Plenty of buildings are cited simply for lacking windows. Sixteen on the list specifically note prior fire damage. Twenty-eight were “gutted.” 

There were 50 properties assigned the “dangerous” label, which fire department spokesman Steve MacDonald says is more of a “heads up,” signaling areas like roofs or sites of low visibility where firefighters would need to tread with caution.

Serious care needs to be taken for buildings “posted with a /” or “posted with an X,” racking up 44 and 153 instances, respectively. “Posted with an X means on arrival, you’re not supposed to go into the building at all,” MacDonald said. The backslash is almost as dire, and only if there an immediate risk of life should the building be entered.

East Boston has the highest proportion of very unsafe properties, with 39 of its 59 total houses “posted with an X.” Across Roxbury and Dorchester, the total number is over 80, though the houses are distributed more evenly across all safety levels. West Roxbury, often the go-to comparison point for housing activists, has two dangerous properties.  

Some of this can be attributed to population and housing density. West Roxbury’s population is less than 20 percent of Dorchester’s.

But longtime Dorchester neighborhood advocate Davida Andelman thinks there’s an attentiveness gap as well. “I firmly believe that that’s not tolerated, leaving a property that is uninhabitable, that’s been deemed a hazard,” she said. “I think the property owner would suffer a lot of harassment by neighbors and by the city in West Roxbury.” 

The fire list is also a good way to get a sense of ISD priorities. “The interrelation between the Fire Department and ISD is pretty thorough,” Christopher said. “In a lot of cases we will be there simultaneously, and in a lot of cases we’ll be there independently and we exchange resource information.” 

They two agencies work together to determine the best course of action for a dangerous building. Christopher cited 8 Marie St. as an example.

“It was clear that we were going to make the primary fire site uninhabitable,” he said. The two buildings on either side had their windows taken out and were boarded up. After the fire, owner Bonnie Glenn sold the property for $250,000. It was largely torn down and is in the process of being re-built and intended to be used as rental housing.

The city also keeps a “problem properties” list, which is monitored by a task force across its fire, police, inspectional services, neighborhood services, public health, treasury, air pollution control, and legal departments.

For a building to make the list, it needs four strikes across departments within a year. A problem property could be the site of at least four criminal complaints in a 12-month period. A property with at least four noise complaints, or four-plus inspection or public health violations, also may be cited.
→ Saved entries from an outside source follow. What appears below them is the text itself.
def signExtend (w v : Nat) : Int := if v % 2 ^ w < 2 ^ (w - 1) then (v % 2 ^ w : Nat) else (v % 2 ^ w : Nat) - (2 ^ w : Nat)

/-- The decoded value of one element (R100, R101, R107, R110); `g` is the Q4N super-scale. A zero of the integer
and Q4N formats is +0 (R122). -/
def decodeElem (f : Fmt) (scale : Nat) (g : Num) (bits : Nat) : Num :=
  match f with
  | .fp32 => (fmtFp32.decode bits).scale (signedByte scale)
  | .bf16 => (fmtBf16.decode bits).scale (signedByte scale)
  | .fp16 => (fmtFp16.decode bits).scale (signedByte scale)
  | .e4m3 => (fmtE4m3.decode bits).scale (signedByte scale)
  | .e5m2 => (fmtE5m2.decode bits).scale (signedByte scale)
  | .w64 => fmtW64.decode bits
  | .nat8 => let x := (Num.ofInt bits).mul (ue5m3 scale); if x.isZero then .zero else x
  | .int32 | .int16 | .int8 | .int4 | .int2 =>
    let x := (Num.ofInt (signExtend f.width bits)).mul (ue5m3 scale)
    if x.isZero then .zero else x
  | .q4n =>
    let x := ((q4Code bits).mul (ue5m3 scale)).mul g
    if x.isZero then .zero else x
  | .raw | .planes | .subst => .zero

/-- How a unit reads a block (R112). -/
inductive Source where
  | zeros | subst | as (f : Fmt) (scale : Nat)
  deriving DecidableEq, Repr

/-- R112: the treatment of a block with descriptor `d`, a named format and an accepted set. A RAW block takes
scale 0 for the float formats and 1.0 for the UE5M3 ones; a poisoned block is read as SUBST (R113). -/
def sourceFormat (d : Desc) (psn : Bool) (named : Option Fmt) (accepts : Fmt → Bool) : Source × Ev :=
  let code := d.toNat % 256
  let scale := d.toNat / 256
  if psn then (.subst, {})
  else
    match fmtOfCode code with
    | none => (.zeros, { fmt := 1 })
    | some .subst => (.subst, { subst := 1 })
    | some .raw =>
      match named with
      | none => (.zeros, { fmt := 1 })
      | some f => (.as f (if f.isScaledInt then 0x78 else 0), {})
    | some f =>
      if !accepts f then (.zeros, { fmt := 1 })
      else if f == .w64 && scale != 0 then (.zeros, { fmt := 1 })
      else if f.isScaledInt && scale == 255 then (.subst, { subst := 1 })
      else (.as f scale, {})

/-- The elements of a block under a treatment, `n` being the count for the ones read as zeros. -/
def blockElems (src : Source) (g : Num) (n : Nat) (data : Bits512) : List Num :=
  match src with
  | .as f scale => (List.range f.count).map (fun k => decodeElem f scale g (elemBits data.toNat f.width k))
  | _ => List.replicate n .zero

/-- The distance of a value from a code's product, as a nonnegative exact value. -/
def q4Dist (x g : Num) (c : Nat) : Num := (Num.add false x ((q4Code c).mul g).neg).abs

/-- The better of two codes for x (R111): nearer; else the smaller magnitude; else code 8. -/
def q4Better (x g : Num) (c best : Nat) : Nat :=
  match (q4Dist x g c).cmp (q4Dist x g best) with
  | .lt => c
  | .gt => best
  | .eq =>
    match (q4Code c).abs.cmp (q4Code best).abs with
    | .lt => c
    | .gt => best
    | .eq => if c = 8 then 8 else best

/-- The Q4N code of x under the combined scale g = B × G (R111). -/
def q4Encode (x g : Num) : Nat × Ev :=
  match x with
  | .nan => (8, { nan := 1 })
  | _ =>
    if g.isZero then (8, {})
    else if (g.abs).lt x.abs then ((if x.isNeg == g.isNeg then 15 else 0), { sat := 1 })
    else ((List.range 16).foldl (fun best c => q4Better x g c best) 8, {})

/-- One element converted to a destination format (R105 to R108, R111): mode, saturation (for floats), output scale
byte and super-scale. The second value holds the events. -/
def encodeElem (f : Fmt) (r : Rnd) (sat : Bool) (scale : Nat) (g : Num) (x : Num) : Nat × Ev :=
  match f.floatFmt with
  | some ff => ff.convert r sat (x.scale (if f == .w64 then 0 else - signedByte scale))
  | none =>
    match f with
    | .q4n => q4Encode x ((ue5m3 scale).mul g)
    | .int32 | .int16 | .int8 | .int4 | .int2 | .nat8 =>
      if x.isNan then (0, { nan := 1 })
      else if scale = 0 then (0, {})
      else
        let uns := f == .nat8
        let (v, ev) := toInt r (intLo f.width uns) (intHi f.width uns) (x.div (ue5m3 scale))
        (wrapInt f.width v, ev)
    | _ => (0, {})

/-- A saturating destination by R106: the default of the format, or the suffixes. -/
def satDefault (f : Fmt) (sat nsat : Bool) : Bool :=
  match f with
  | .e4m3 | .e5m2 => !nsat
  | .fp32 | .bf16 | .fp16 | .w64 => sat
  | _ => true

/-! ### FP32 operations (R121, R155 to R159) -/

def f32 (w : Word) : Num := fmtFp32.decode w.toNat

def toF32 (r : Rnd) (x : Num) : Word := BitVec.ofNat 32 (fmtFp32.round r x)

def isDown (r : Rnd) : Bool := r == .rdn

def fAdd (r : Rnd) (a b : Word) : Word := toF32 r (Num.add (isDown r) (f32 a) (f32 b))
def fSub (r : Rnd) (a b : Word) : Word := toF32 r (Num.add (isDown r) (f32 a) (f32 b).neg)
def fMul (r : Rnd) (a b : Word) : Word := toF32 r ((f32 a).mul (f32 b))
def fFma (r : Rnd) (a b c : Word) : Word := toF32 r (Num.add (isDown r) ((f32 a).mul (f32 b)) (f32 c))
def fDiv (r : Rnd) (a b : Word) : Word := toF32 r ((f32 a).div (f32 b))
def fSqrt (r : Rnd) (a : Word) : Word := toF32 r (f32 a).sqrt

/-- FSCL: round(a * 2^b), as if computed unbounded (R156). -/
def fScl (r : Rnd) (a b : Word) : Word := toF32 r ((f32 a).scale b.toInt)

def fNan : Word := 0x7FC00000#32

/-- The smaller of two values, -0 below +0 (R157). -/
def numLess (x y : Num) : Bool := x.lt y || (x.cmp y == .eq && x.isNeg && !y.isNeg)

/-- FMIN and FMAX (R157). -/
def fMinMax (isMax : Bool) (a b : Word) : Word :=
  match (f32 a).isNan, (f32 b).isNan with
  | true, true => fNan
  | true, false => b
  | false, true => a
  | false, false => if numLess (f32 a) (f32 b) != isMax then a else b

def fNeg (a : Word) : Word := if (f32 a).isNan then fNan else a ^^^ 0x80000000#32

/-- A condition on an order (R133). -/
def condHolds (c : Cond) (o : Ordering) : Bool :=
  match c with
  | .eq => o == .eq
  | .ne => o != .eq
  | .lt => o == .lt
  | .le => o != .gt
  | .gt => o == .gt
  | .ge => o != .lt

/-- FCMP (R158): with a NaN only `.ne` holds. -/
def fCmp (c : Cond) (a b : Word) : Bool :=
  if (f32 a).isNan || (f32 b).isNan then c == .ne else condHolds c ((f32 a).cmp (f32 b))

/-- FCLASS (R158). -/
def fClass (a : Word) : Word :=
  let ex := a.toNat / 2 ^ 23 % 256
  let fr := a.toNat % 2 ^ 23
  let neg := a.msb
  let bit : Nat :=
    if ex = 255 then
      (if fr = 0 then (if neg then 0 else 7) else if fr / 2 ^ 22 = 0 then 8 else 9)
    else if ex = 0 then
      (if fr = 0 then (if neg then 3 else 4) else if neg then 2 else 5)
    else if neg then 1 else 6
  BitVec.ofNat 32 (2 ^ bit)

/-- est (R159): rounded with `.rne`, bits [14:0] cleared; infinities, zeros and NaNs as they are. -/
def fEst (x : Num) : Word :=
  if x.isFinite then toF32 .rne x &&& 0xFFFF8000#32 else toF32 .rne x

/-- FP32 of an exact value with the sign of a zero made + (R122, the sea). -/
def plusZero (x : Num) : Num := if x.isZero then .zero else x

/-! ### W64 (R118, R119) -/

def w64 (v : Dword) : Num := fmtW64.decode v.toNat

/-- A value rounded to W64; every zero is +0 (R122). -/
def toW64 (x : Num) : Dword :=
  let c := fmtW64.round .rne x
  BitVec.ofNat 64 (if c % 2 ^ 63 = 0 then 0 else c)

/-- A W64 add, with the flush event of R119. -/
def w64Add (x : Dword) (y : Num) : Dword × Ev :=
  let s := Num.add false (w64 x) y
  let r := toW64 s
  (r, if !s.isZero && s.isFinite && r == 0 then { flush := 1 } else {})

/-! ### Residues (R22, R23) -/

/-- The residue modulo 7 of a number. -/
def residue7 (v : Nat) : Fin 8 := Fin.ofNat 8 (v % 7)

end Sys2Proof.Machine
end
Nine properties are designated as such across the city. A downtown apartment building and a mixed-use apartment in Jamaica Plain are the outliers, as the other seven were from Roxbury and Dorchester, five of those in police area B. 

“To me it sounds low, absolutely,” Andelman said. “Oh my god, that can’t be. I’m pretty incredulous.” 

She suspects there is a gap between properties that most everyone in a neighborhood would deem problematic and those that actually rack up specific calls.  “A lot of people are still reluctant, because of not being familiar with calling the city departments,” she said.

Buildings like 97 Mt. Ida Rd. are a sore spot for neighbors and inspectors alike. It has stood in disrepair for more than a decade as it owner refuses to do necessary repair work, dragging down property values and distressing nearby residents.

The city's ongoing case against owner James Dickey is tied up again, as a petition he files with the state building code needs to be sorted out before he can return to the open suit in housing court.